Attention l’objectif principal de Blaise n’est pas de vous donner une recette tout faite de la biomécanique idéale de course ou le choix idéal de chaussures, mais de remettre en questions certaines évidences afin de réveiller notre sens critique.

Blaise est un très bon orateur, plein d’humour. Sa conférence est bien équilibrée entre théorie et pratique (comptage des foulées, course sur tapis roulant avec chaussures et pied nus, critique du patron de course,…). Cette conférence a comme cible première le milieu médical (physiothérapeute, médecin du sport, podologue,…). Pas du tout mon domaine mais au final, cela s’est avéré extrêmement bénéfique pour moi. Mises à part les informations distillées par Blaise et que je détaille plus bas,  j’ai pu prendre conscience de l’importance du conseil du milieu médical pour un coureur dans le choix d’une chaussure. Bref si vous avez la possibilité de suivre cette conférence peu importe sa formule (3 jours, 1 jours ou une soirée), foncez et remettez le bonjour à Blaise de ma part.

En plus à votre place, je serais honteux de lire cet article écrit par un européen alors que le conférencier est québécois. Comme dit l’adage « Ce sont souvent les cordonniers les plus mal chaussés ». Qui par ailleurs est le thème principal de la conférence…

Le plus important à retenir et que Blaise martèle à maintes reprises sous forme de slogan: « faire du jogging régulièrement diminue de 63% les chances de décès ». Donc longue vie aux Trimeux.

Voici la liste des points principaux que j’ai notés :

– Les blessures en course à pied surviennent dans 80% des cas à la suite d’une augmentation trop rapide du volume et/ou de l’intensité des séances d’entraînement. Donc, si vous vous blessez, avant de vous demander si vous devriez changer de chaussures, pensez à vous trouver un entraineur (=modérateur) 😉

– Aucune étude scientifique ne prouve que les technologies (coussinage) rajoutées sur les chaussures depuis plus de 30 ans préviennent réellement les blessures.
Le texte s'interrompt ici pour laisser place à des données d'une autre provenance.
-- ==== Sys2Proof/Certificates/Slice0/Obligations.lean ====
section
/-!
DEFINITION. The statements about the model, from the numbered rules of the spec: `Gives c s P` says that command c at state s is
answered with a next state of which P holds, and what P does not mention of a command's frame is said by OnlyRegs, Counts and
the record equations.
-/

open Sys2Proof Sys2Proof.Machine

/-! ### The queue, the tick and reset -/

/-- The command at the front of the queue is the one a step runs, with the queue's rest waiting (log entry 1, DESIGN CHOICE). -/
def Obligations.StepTakesFrontCommand : Prop :=
  ∀ (c : Instr) (rest : List Instr) (s : State),
    step { s with pending := c :: rest } = exec c { s with pending := rest }

/-- With no command waiting a device in reset stands still; else one KCLK period of 2 ns passes: the local counts of KCLK and
CCLK go on by 6 thirds of a nanosecond (log entry 1, DESIGN CHOICE), the time counter by two TCLK of 1 ns + FREQ × 2^-44 ns unless
it stands (R306, R313). With it go Heartwood's private controller (R400) and the moves of the VDD_CORE target (R384). Without
SYSCLK that is all, and the count of CCLK stands (R454; log entry 132, DEDUCED). With it, what waits for nothing but time goes on as
well: transition entries are rewritten (R100), ports with a frame to send count as busy (R83), a node access completes (R120),
gates reach the entries due (R298), the transmit ring sends (R352). -/
def Obligations.EmptyQueuePassesOneTick : Prop :=
  ∀ s : State, s.pending = [] →
    (held s = true → step s = .next s) ∧
    (held s = false → ∃ u,
      step s = .next (if clkStopped s then u else txrSend (gatesSettle (pguSettle u))) ∧
      u = { hicTick (avsMove (if clkStopped s then s else transMendAll (eeeWatch s))) with
            time := { s.time with kclk := if s.pin.keepClk then s.time.kclk + 6 else s.time.kclk,
                                  cclk := if clkStopped s then s.time.cclk else s.time.cclk + 6, now := u.time.now } } ∧
      ((s.pin.verdict = false ∨ regB s (pa pgPtp offTIME_STS) fTIME_STS_STOPPED = true) → u.time.now = s.time.now) ∧
      (s.pin.verdict = true → regB s (pa pgPtp offTIME_STS) fTIME_STS_STOPPED = false →
        let sum := fracOfTc s.time.now + 2 * (2 ^ 44 + signed 32 (live s (pa pgPtp offTIME_FREQ)).toNat)
        0 ≤ sum → sum < 2 ^ 48 * 1000000000 * 2 ^ 44 →
          fracOfTc u.time.now = sum ∧ u.time.now.ns < 1000000000 ∧ u.time.now.frac < 2 ^ 44)) ∧
    (held s = false → clkStopped s = true → ∃ t, step s = .next t ∧ t.time.cclk = s.time.cclk ∧
      t = { s with time := t.time, hw := t.hw, freeCtr := t.freeCtr, bus := { s.bus with regs := t.bus.regs } } ∧
      ∀ a, a ≠ pa pgPt offPT_AVS → reg t a = reg s a)

/-- What reset leaves, for the values the manual gives: the queue empty; counters 0; MAC pages disabled; every shadow equal
to both active values; the time counter 0; epoch 0 with FRESH 1; no Heartwood lock, no safe state, FAULT_N released, ALIVE
low; SMBus address 0x5C; THERM_TRIP_N not driven. -/
def Obligations.ResetLeavesTheseValues : Prop :=
  let s := State.reset
  s.pending = [] ∧ (∀ a, ctr s a = 0) ∧ (∀ p, p < 256 → enabled s (macPage p) = false) ∧
  (∀ a, shadowS s a = activeS s 0 a ∧ shadowS s a = activeS s 1 a) ∧
  s.time.now = ⟨0, 0, 0⟩ ∧ curEpoch s = 0 ∧ regB s (pa dev offEPOCH_STS) fEPOCH_STS_FRESH = true ∧
  s.hw.locks = 0 ∧ safe s = false ∧ s.pin.fault = false ∧ s.pin.alive = false ∧ s.hw.smbAddr = 0x5C ∧ s.pin.trip = false

/-- The state after reset and the state that each device reset leaves (RST_N low, VDD_KEEP low or rising, TEST_EN high, DEV_RST)
are as R430 says: FAULT_N released, ALIVE low, PCIe not trained, every transmitter idle; no packet is left in them. -/
def Obligations.ResetStateIsQuiet : Prop :=
  QuietNow State.reset ∧
  (∀ (s : State) (mode boot bpgen lngen : Nat),
    Gives (.coldReset mode boot bpgen lngen) s QuietNow ∧ Gives .vddKeepFall s QuietNow ∧
    (s.pin.keep = true → Gives (.rstN false mode boot bpgen lngen) s (fun t => held t = true ∧ QuietNow t)) ∧
    (s.pin.keep = true → s.pin.testEn = false → Gives (.testEn true) s (fun t => held t = true ∧ QuietNow t))) ∧
  (∀ (s : State) (req : Nat), stopped s = false → reaches s req = true → inReset s dev = false →
    Gives (.devRst req 0xB007 true) s QuietNow)

/-- Every step keeps a device held in reset quiet: FAULT_N released, ALIVE low, PCIe not trained, every transmitter idle, no
packet left (R429, R430). -/
def Obligations.EveryStepKeepsResetQuiet : Prop :=
  ∀ s t : State, resetQuiet s → step s = .next t → resetQuiet t

/-- A device held in reset does nothing on any command but an event on a pin (R426, R428, R430, R459); while SYSCLK is lost it
does nothing on any command but those of KCLK, TCLK and the pins (R454; log entry 132, DEDUCED). -/
def Obligations.HeldDeviceIgnoresCommands : Prop :=
  ∀ (c : Instr) (s : State), pinEvent c = false →
    (held s = true → exec c s = .next s) ∧ (kclkCmd c = false → clkStopped s = true → exec c s = .next s)

/-- No command changes the queue; no command of a block changes a pin that the board or the VDD_KEEP island drives;
THERM_TRIP_N, once driven, is held until a cold reset (R442). -/
def Obligations.CommandsKeepQueueAndBoardPins : Prop :=
  ∀ (c : Instr) (s t : State), exec c s = .next t →
    t.pending = s.pending ∧
    (pinEvent c = false → t.pin.keep = s.pin.keep ∧ t.pin.rstN = s.pin.rstN ∧ t.pin.perstN = s.pin.perstN ∧
      t.pin.testEn = s.pin.testEn ∧ t.pin.keepClk = s.pin.keepClk ∧ t.pin.trip = s.pin.trip ∧
      t.pin.straps = s.pin.straps ∧ t.pin.jtag = s.pin.jtag ∧ t.pin.dr = s.pin.dr) ∧
    (s.pin.trip = true → (∀ m b p l, c ≠ .coldReset m b p l) → c ≠ .vddKeepFall → t.pin.trip = true)

/-! ### The page header (R37 to R44, R47) -/

/-- The commands that go through PAGE_CTL and its shadows, bindings and snapshots, on every page that has the capability:
what each leaves in PAGE_CTL, PAGE_STS, the shadows, the active values and the counters, and that it changes nothing else
(R37, R41, R42, R47). -/
def Obligations.PageShadowsAndSnapshots : Prop :=
  ∀ (s : State) (req page : Nat), stopped s = false → reaches s req = true → hasHeader page = true →
    (capStaged page = true → epochPaced s page = false →
      Gives (.commit req page) s (fun t => commitPending t page = true ∧
        OnlyRegs [pa page offCtl, pa page offSts] s t)) ∧
    (commitPending s page = true → epochPaced s page = false →
      Gives (.shadowApply page) s (fun t => commitPending t page = false ∧
        (∀ a ∈ stagedWords page, activeS t 0 a = shadowS s a ∧ activeS t 1 a = shadowS s a) ∧
        (∀ a, a ∉ stagedWords page → activeS t 0 a = activeS s 0 a ∧ activeS t 1 a = activeS s 1 a) ∧
        (∀ a, a ≠ pa page offSts → reg t a = reg s a) ∧
        t = { s with bus := { s.bus with regs := t.bus.regs, even := t.bus.even, odd := t.bus.odd } })) ∧
    (capStaged page = true → (commitPending s page = false ∨ epochPaced s page = true) →
      Gives (.discard req page) s (fun t => commitPending t page = false ∧
        (∀ a ∈ stagedWords page, shadowS t a = activeS s (curEpoch s) a) ∧
        (∀ a, a ∉ stagedWords page → shadowS t a = shadowS s a) ∧
        (∀ a, a ≠ pa page offCtl → a ≠ pa page offSts → reg t a = reg s a) ∧
        t = { s with bus := { s.bus with regs := t.bus.regs, shadow := t.bus.shadow } })) ∧
    (∀ b, capEpoch page = true → (b = bindReq s page ∨ commitPending s page = false) →
      Gives (.epochBind req page b) s (fun t => bindReq t page = b ∧ enabled t page = enabled s page ∧
        quiesceReq t page = quiesceReq s page ∧ OnlyRegs [pa page offCtl] s t)) ∧
    (capSnap page = true → regB s (pa page offSts) fPAGE_STS_SNAP_BUSY = false →
      -- a MAC page counts its running LPI and shed times up to now first (R75)
      let u := match macPort page with | some p => countUs p s | none => s
      Gives (.snapshot req page) s (fun t => regB t (pa page offSts) fPAGE_STS_SNAP_BUSY = true ∧
        mfind t.bus.taking page = some (pageCounters u page) ∧ (∀ a, ctr t a = ctr u a) ∧
        (∀ a, a ≠ pa page offCtl → a ≠ pa page offSts → reg t a = reg s a) ∧
        t = { u with bus := { u.bus with regs := t.bus.regs, taking := t.bus.taking } }) ∧
      Gives (.snapClear req page) s (fun t => regB t (pa page offSts) fPAGE_STS_SNAP_BUSY = true ∧
        mfind t.bus.taking page = some (pageCounters u page) ∧
        (∀ a, ctr t a = if pageOf a = page then 0 else ctr s a) ∧
        (∀ a, a ≠ pa page offCtl → a ≠ pa page offSts → reg t a = reg s a) ∧
        t = { u with bus := { u.bus with regs := t.bus.regs, taking := t.bus.taking, ctr := t.bus.ctr } })) ∧
    (∀ m, mfind s.bus.taking page = some m →
      Gives (.snapshotComplete page) s (fun t => regB t (pa page offSts) fPAGE_STS_SNAP_BUSY = false ∧
        regB t (pa page offSts) fPAGE_STS_SNAP_VALID = true ∧ mfind t.bus.snap page = some m ∧
        (∀ a, a ≠ pa page offSts → reg t a = reg s a) ∧
        t = { s with bus := { s.bus with regs := t.bus.regs, taking := t.bus.taking, snap := t.bus.snap } }))

/-- ENABLE, QUIESCE and SOFT_RESET on every page that has them, and the events that end them (R37, R43, R44). A soft reset
returns every block register to its reset value, but for what the block's own chapter keeps (R59, R204), and shadows and active
values with them (no page has both at BL1); it clears COMMIT_PENDING and discards a snapshot and a waiting EPOCH_BIND; every
other header field stays, where the end of a link or of held fragments raises no interrupt of the page. -/
def Obligations.EnableQuiesceAndSoftReset : Prop :=
  ∀ (s : State) (req page : Nat), stopped s = false → reaches s req = true → hasHeader page = true →
    (∀ b, Gives (.enable req page b) s (fun t => enabled t page = b ∧ quiesceReq t page = quiesceReq s page)) ∧
    (∀ b, capQuiesce page = true →
      Gives (.quiesce req page b) s (fun t => quiesceReq t page = b ∧ enabled t page = enabled s page)) ∧
    (capQuiesce page = true → quiesceReq s page = true → blockIdle s page = true →
      Gives (.quiesceComplete page) s (fun t => quiesced t page = true ∧ OnlyRegs [pa page offSts] s t)) ∧
    (capReset page = true → inReset s page = false →
      Gives (.softReset req page) s (fun t => inReset t page = true ∧ enabled t page = enabled s page ∧
        quiesceReq t page = quiesceReq s page ∧ quiesced t page = quiesced s page ∧
        bindReq t page = isBound s page ∧ commitPending t page = false ∧
        regB t (pa page offSts) fPAGE_STS_SNAP_VALID = false ∧ regB t (pa page offSts) fPAGE_STS_SNAP_BUSY = false ∧
        (∀ a, resetDrops page a = true → reg t a = regReset s.straps a ∧ live t a = regReset s.straps a) ∧
        (∀ a ∈ stagedWords page, shadowS t a = regReset s.straps a ∧ activeS t 0 a = regReset s.straps a ∧
          activeS t 1 a = regReset s.straps a) ∧
        (∀ off, off < 0x40 → off ≠ offCtl → off ≠ offSts → (off ≠ offIRQ_STS ∨ macPort page = none ∧ page ≠ pgPgu) →
          reg t (pa page off) = reg s (pa page off)))) ∧
    (regB s (pa page offSts) fPAGE_STS_IN_RESET = true →
      Gives (.softResetComplete page) s (fun t => regB t (pa page offSts) fPAGE_STS_IN_RESET = false))

/-- PAGE_STS.REFUSED cleared by writing 1 clears OFFSET, REASON and MORE as well (R39). ERR_STS bits written as 1 clear with
their sources' classes (R38). ERR_INJECT with GO is captured like a real error, also while the block is in reset (R38). -/
def Obligations.HeaderClearsAndInjection : Prop :=
  ∀ (s : State) (req page : Nat), stopped s = false → reaches s req = true → hasHeader page = true →
    Gives (.refusedClear req page) s (fun t => regB t (pa page offSts) fPAGE_STS_REFUSED = false ∧
      reg t (pa page offWRITE_REFUSED) = 0 ∧ OnlyRegs [pa page offSts, pa page offWRITE_REFUSED] s t) ∧
    (∀ mask, mask < 65536 → Gives (.errStsClear req page mask) s (fun t =>
      (∀ i, i < 16 → (reg t (pa page offERR_STS)).toNat.testBit i =
        ((reg s (pa page offERR_STS)).toNat.testBit i && !mask.testBit i)) ∧
      (∀ i, i < 16 → fget (reg t (pa page offERR_CLASS)) ⟨2 * i + 1, 2 * i⟩ =
        if mask.testBit i then 0 else fget (reg s (pa page offERR_CLASS)) ⟨2 * i + 1, 2 * i⟩) ∧
      OnlyRegs [pa page offERR_STS, pa page offERR_CLASS] s t)) ∧
    (∀ src cls, src < 16 → 1 ≤ cls → cls ≤ 3 → capInject page = true →
      Gives (.errInject req page src cls) s (fun t =>
        t.lko.cap = s.lko.cap ++ [⟨page, src, cls, false, 0, kNow s⟩] ∧ t = { s with lko := t.lko }))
Blaise avance « Sommes-nous plus intelligents que notre propre évolution pour vouloir imposer au pied les caprices d’une technologie sans fondement solide? »

– Plus le pied s’éloigne du sol (épaisseur semelle) et plus l’être humain perd ses réflexes naturels d’absorption.

– La coussinage des chaussures a modifié la biomécanique de course des coureurs modernes en effet il ressort que 80% des coureurs de longues distances sont des “rearfoot strikers”. Dans ce cas, l’impact au sol se fait devant le centre de gravité causant une décélération et une augmentation du choc (courbe plus pentue avec moment d’arrêt). Observez vos enfants courir, vous constaterez qu’il court sur l’avant du pied.

– La chaussure moderne ralentit de façon importante la cadence du pas de course. On a pu observer sur le tapis roulant que le fait de retirer ses chaussures augmentait naturellement la cadence de pas et que le bruit d’impact diminuait fortement.

– Enlevez vos chaussures et vous constaterez que le fait de courir pieds nus va naturellement vous faire déposer l’avant du pied au sol en premier. Blaise s’amuse à faire des tests de saut et course sur place pour constatez que jamais on ne va se réceptionner sur les talons. « Chassez le naturel, il revient au galop ».

– Les grandes marques de chaussures ont des départements marketing très compétents munis de gros budget.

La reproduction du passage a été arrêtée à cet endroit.